Часть 1

Погода с утра была пасмурной: дул промозглый ветер, качающий даже столетние ели в дремучей чаще; осеннее небо становилось всё темнее и мрачнее под натиском тучных облаков. Однако маленькое привидение, тихо плывущее над землёй такая угрюмая атмосфера ничуть не угнетала. Голова Мидории была занята совсем другими вещами; близился Хэллоуин — его любимый праздник, который он ждал с нетерпением каждый год. Только в этот день он становился заметным для людей и только в эту ночь он мог заглянуть в местную деревушку, чтобы полюбоваться празднично украшенными домами и нарядными костюмами местных жителей, или почуять сладкий запах яблок в карамели и тыквенных пирогов. Один из тех немногих дней, когда Изуку мог снова почувствовать себя живым.

Однако пока праздник не наступил, оставалось сделать одно важное дело. Это не было каким-то тематическим обрядом — скорее традиция, которую он решил сохранить для одного очень дорогого ему существа.

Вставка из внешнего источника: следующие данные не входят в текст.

-- ==== Sys2Proof/Laws/KeptRegisters.lean ====
section
/-! SUPPORT. That every operation of Machine/Registers.lean keeps `Kept`. -/

namespace Sys2Proof.Machine

variable {o s : State}

@[simp] theorem State.writeMbIrq_kept (h : Kept o s) (a) (b) : Kept o (State.writeMbIrq s a b) := by simp [State.writeMbIrq, h]

@[simp] theorem State.writeMbRequest_kept (h : Kept o s) (a) (b) (c) : Kept o (State.writeMbRequest s a b c) := by simp [State.writeMbRequest, h]

@[simp] theorem State.writeMsix_kept (h : Kept o s) (a) (b) (c) (d) : Kept o (State.writeMsix s a b c d) := by simp (maxDischargeDepth := 40) +contextual [State.writeMsix, h]

@[simp] theorem State.writeAuCfg_kept (h : Kept o s) (a) (b) (c) : Kept o (State.writeAuCfg s a b c) := by unfold State.writeAuCfg; split <;> simp [h]

@[simp] theorem State.writeExpect_kept (h : Kept o s) (a) (b) (c) : Kept o (State.writeExpect s a b c) := by simp [State.writeExpect, h]

@[simp] theorem State.writePower_kept (h : Kept o s) (a) (b) : Kept o (State.writePower s a b) := by unfold State.writePower; split <;> simp [h]

@[simp] theorem State.writeBar_kept (h : Kept o s) (a) (b) : Kept o (State.writeBar s a b) := by unfold State.writeBar; split <;> simp [h]

@[simp] theorem State.writeCfg_kept (h : Kept o s) (a) (b) : Kept o (State.writeCfg s a b) := by unfold State.writeCfg; split <;> simp [h]

@[simp] theorem State.barWrite_kept (h : Kept o s) (a) (b) (c) : Kept o (State.barWrite s a b c) := by unfold State.barWrite; split <;> simp [h]

@[simp] theorem State.cfgWrite_kept (h : Kept o s) (a) (b) (c) : Kept o (State.cfgWrite s a b c) := by unfold State.cfgWrite; split <;> simp [h]

@[simp] theorem execRegisterWrite_kept (h : Kept o s) (a) (b) : KeptBy o (execRegisterWrite a b s) := by
  unfold execRegisterWrite
  repeat' split
  all_goals simp (maxDischargeDepth := 40) +contextual [h]

end Sys2Proof.Machine
end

Наконец он добрался до места; высоченный дуб с раскидистыми ветвями — самое старое и величественное дерево в этом лесу, которое пережило не одну тысячу гроз и простояло не одну сотню лет. Все в этом дереве было огромным — можно даже сказать гигантским. Особенно выделялись массивные корни, которые как щупальца морского чудища вырывались из земной пучины и тянулись ко всему вокруг, угрожая схватить неосторожное создание оказавшееся рядом. Под одним из таких корней находилась дупло — своеобразная «пещера» без какого либо выхода. Именно в эту пещеру Мидория решил соорудить тайник; поставив на траву небольшую корзину что он прихватил с собой и аккуратно подвинув её внутрь. Убедившись, что пёстрое содержимое в порядке и «клад» не слишком заметен для посторонних, призрак поднялся и довольно выдохнул.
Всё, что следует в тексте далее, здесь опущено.